Gruber Maxwell, Klingele Nate, Monson Christy, Sribnick Eric A
1Department of Pediatric Neurosurgery, Nationwide Children's Hospital, Columbus, Ohio; and.
2Department of Neurosurgery, Ohio State University, Columbus, Ohio.
J Neurosurg Case Lessons. 2023 Jan 30;5(5). doi: 10.3171/CASE22386.

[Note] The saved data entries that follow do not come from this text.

/-- R24, R32: the outcome, the dividend registers, the cost, the flags and `alu`, `alu_ext`, `alu_buf` at the end depend on the
dividend and the divisor alone: on no other value found at entry. For the flags, `alu`, `alu_ext` and `alu_buf` this is said of the
spec's micro-program and is no contract of the original (`notes/assumptions/2.md`). -/
def Obligations.InvocationDependsOnItsOperandsAlone : Prop :=
  ∀ (s₁ s₂ : State) (op : BitVec 1), s₁.done = true → s₂.done = true → s₁.dividend_hi = s₂.dividend_hi →
    s₁.dividend_lo = s₂.dividend_lo → s₁.divisor = s₂.divisor →
    ∃ t₁ t₂, invoke op s₁ = .next t₁ ∧ invoke op s₂ = .next t₂ ∧ t₁.control_state = t₂.control_state ∧
      t₁.dividend_hi = t₂.dividend_hi ∧ t₁.dividend_lo = t₂.dividend_lo ∧ t₁.flags = t₂.flags ∧ t₁.alu = t₂.alu ∧
      t₁.alu_ext = t₂.alu_ext ∧ t₁.alu_buf = t₂.alu_buf ∧ t₁.cycles + s₂.cycles = t₂.cycles + s₁.cycles
end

After being struck in the left side of the head by a thin metal rod, a 10-year-old, previously healthy male presented to an urgent care clinic with a subcentimeter scalp laceration in the midline parietal area and a normal neurological exam. Evaluation included skull radiographs, which did not demonstrate a definitive fracture. Following laceration repair, the patient was discharged to home.

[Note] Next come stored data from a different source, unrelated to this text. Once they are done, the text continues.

-- ==== Sys2Proof/Tests/Slice0.lean ====
section
/-! SUPPORT. Tests: words written out from `30_encoding.md`, ill-formed terms refused, one step of every instruction with values
of the spec's worked examples (the state rules of `42_divide_unsigned.md` and `43_divide_signed.md`, the tables A, S, X, L and the
traces P1 to P5 of `95_test_vectors.md`), and a witness for the hypotheses of every statement. -/

namespace Sys2Proof.Tests

open Sys2Proof.Machine

/-- The outcome is a next state of which `p` holds. -/
def yields (o : Out) (p : State → Bool) : Bool :=
  match o with
  | .next t => p t
  | _ => false

/-- The outcome is this refusal. -/
def refusesWith (o : Out) (r : Refusal) : Bool :=
  match o with
  | .refused q => q == r
  | _ => false

/-- The outcome is this fault. -/
def faultsWith (o : Out) (r : Fault) : Bool :=
  match o with
  | .fault q => q == r
  | _ => false

theorem next_of_yields {o : Out} {p : State → Bool} (h : yields o p = true) : ∃ t, o = .next t ∧ p t = true := by
  cases o with
  | next t => exact ⟨t, rfl, h⟩
  | fault _ => exact absurd h (by simp [yields])
  | refused _ => exact absurd h (by simp [yields])

/-- A state at a label, the rest as after reset. -/
def holding (c : LabelCode) : State := { State.reset with control_state := c }

/-- An idle state with a dividend and a divisor. -/
def operands (hi lo d : Word) : State := { State.reset with dividend_hi := hi, dividend_lo := lo, divisor := d }

/-- A state with a packed flags value. -/
def flagged (f : BitVec 5) : State := { State.reset with flags := Flags.unpack f }

/-! ## Decoding (R51, R52, R54, R56, R58), `grp` and `idx` of a label written as two groups of bits -/

theorem test_decode_cmd : decode (.cmd 0b0#1) = .instr .divideUnsigned ∧ decode (.cmd 0b1#1) = .instr .divideSigned := by decide

theorem test_decode_alu :
    decode (.alu 0b00#2 (.ofOperands (.reg .divisor) .ones none)) = .instr (.and (.reg .divisor) .ones none) ∧
    decode (.alu 0b01#2 (.ofOperands (.reg .alu) (.reg .alu_buf) (some .alu))) =
      .instr (.sub (.reg .alu) (.reg .alu_buf) (some .alu)) ∧
    decode (.alu 0b10#2 (.ofOperands .zeros (.reg .alu) (some .alu))) = .instr (.subExtended .zeros (.reg .alu) (some .alu)) ∧
    decode (.alu 0b11#2 (.ofInject true)) = .instr (.shiftLeftPair true) := by decide

theorem test_decode_terminal :
    decodeLabel 0b000000#6 = some .tNext ∧ decodeLabel 0b000001#6 = some .tTrap ∧
    decodeLabel 0b000010#6 = some .tOvf ∧ decodeLabel 0b000011#6 = some .tAddr := by decide

theorem test_decode_unsigned_low :
    decodeLabel 0b010000#6 = some .dvu1 ∧ decodeLabel 0b010001#6 = some .dvu2 ∧ decodeLabel 0b010010#6 = some .dvu3 ∧
    decodeLabel 0b010011#6 = some .dvuo1 ∧ decodeLabel 0b010100#6 = some .dvuo2 ∧ decodeLabel 0b010101#6 = some .dvush0 ∧
    decodeLabel 0b010110#6 = some .dvush1 ∧ decodeLabel 0b010111#6 = some .dvusbf := by decide

theorem test_decode_unsigned_high :
    decodeLabel 0b011000#6 = some .dvusbt ∧ decodeLabel 0b011001#6 = some .dvuchk ∧ decodeLabel 0b011010#6 = some .dvurst ∧
    decodeLabel 0b011011#6 = some .dvuf2f ∧ decodeLabel 0b011100#6 = some .dvuf2t ∧ decodeLabel 0b011101#6 = some .dvuf3f ∧
    decodeLabel 0b011110#6 = some .dvuf3t ∧ decodeLabel 0b011111#6 = some .dvuf4 := by decide

theorem test_decode_signed_low :
    decodeLabel 0b100000#6 = some .dvs1 ∧ decodeLabel 0b100001#6 = some .dvs2 ∧ decodeLabel 0b100010#6 = some .dvsp0 ∧
    decodeLabel 0b100011#6 = some .dvsn1 ∧ decodeLabel 0b100100#6 = some .dvsn2 ∧ decodeLabel 0b100101#6 = some .dvsa ∧
    decodeLabel 0b100110#6 = some .dvsc ∧ decodeLabel 0b100111#6 = some .dvsk := by decide

theorem test_decode_signed_loop :
    decodeLabel 0b101000#6 = some .dvso1 ∧ decodeLabel 0b101001#6 = some .dvsovx ∧ decodeLabel 0b101010#6 = some .dvssh0 ∧
    decodeLabel 0b101011#6 = some .dvssh1 ∧ decodeLabel 0b101100#6 = some .dvssb ∧ decodeLabel 0b101101#6 = some .dvsck ∧
    decodeLabel 0b101110#6 = some .dvsrs ∧ decodeLabel 0b101111#6 = some .dvsf2 := by decide

theorem test_decode_signed_finish :
    decodeLabel 0b110000#6 = some .dvsf3 ∧ decodeLabel 0b110001#6 = some .dvsf4 ∧ decodeLabel 0b110010#6 = some .dvsf5 ∧
    decodeLabel 0b110011#6 = some .dvsxp1 ∧ decodeLabel 0b110100#6 = some .dvsxn1 ∧ decodeLabel 0b110101#6 = some .dvspp2 ∧
    decodeLabel 0b110110#6 = some .dvspm2 ∧ decodeLabel 0b110111#6 = some .dvspm3 := by decide

theorem test_decode_signed_fixup :
    decodeLabel 0b111000#6 = some .dvsmm2 ∧ decodeLabel 0b111001#6 = some .dvsmm3 ∧ decodeLabel 0b111010#6 = some .dvsmp2 ∧
    decodeLabel 0b111011#6 = some .dvsmp3 ∧ decodeLabel 0b111100#6 = some .dvswb := by decide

Subsequently, progressive neurological symptoms prompted his family to bring him back for evaluation 2 days later, and computed tomography (CT) and magnetic resonance imaging (MRI) revealed an open, depressed skull fracture. Surgical intervention was performed with debridement and closure. The patient was placed on a course of intravenous antibiotics and had no subsequent evidence of infection.
In cases involving potential cranial perforation by a thin projectile, use of CT imaging or MRI, rather than plain radiographs, may prevent a delay in diagnosis and subsequent complications.
一名10岁、此前健康的男性在头部左侧被一根细金属棒击中后,前往一家紧急护理诊所就诊,其顶叶中线区域有一处不到一厘米的头皮裂伤,神经系统检查正常。评估包括颅骨X光片,未显示明确骨折。伤口缝合后,患者出院回家。
随后,进行性神经症状促使其家人在两天后带他回来进行评估,计算机断层扫描(CT)和磁共振成像(MRI)显示为开放性凹陷性颅骨骨折。进行了清创和闭合的手术干预。患者接受了静脉抗生素治疗,随后没有感染迹象。
在涉及细射弹可能导致颅骨穿孔的病例中,使用CT成像或MRI而非平片,可能会防止诊断延迟和随后的并发症。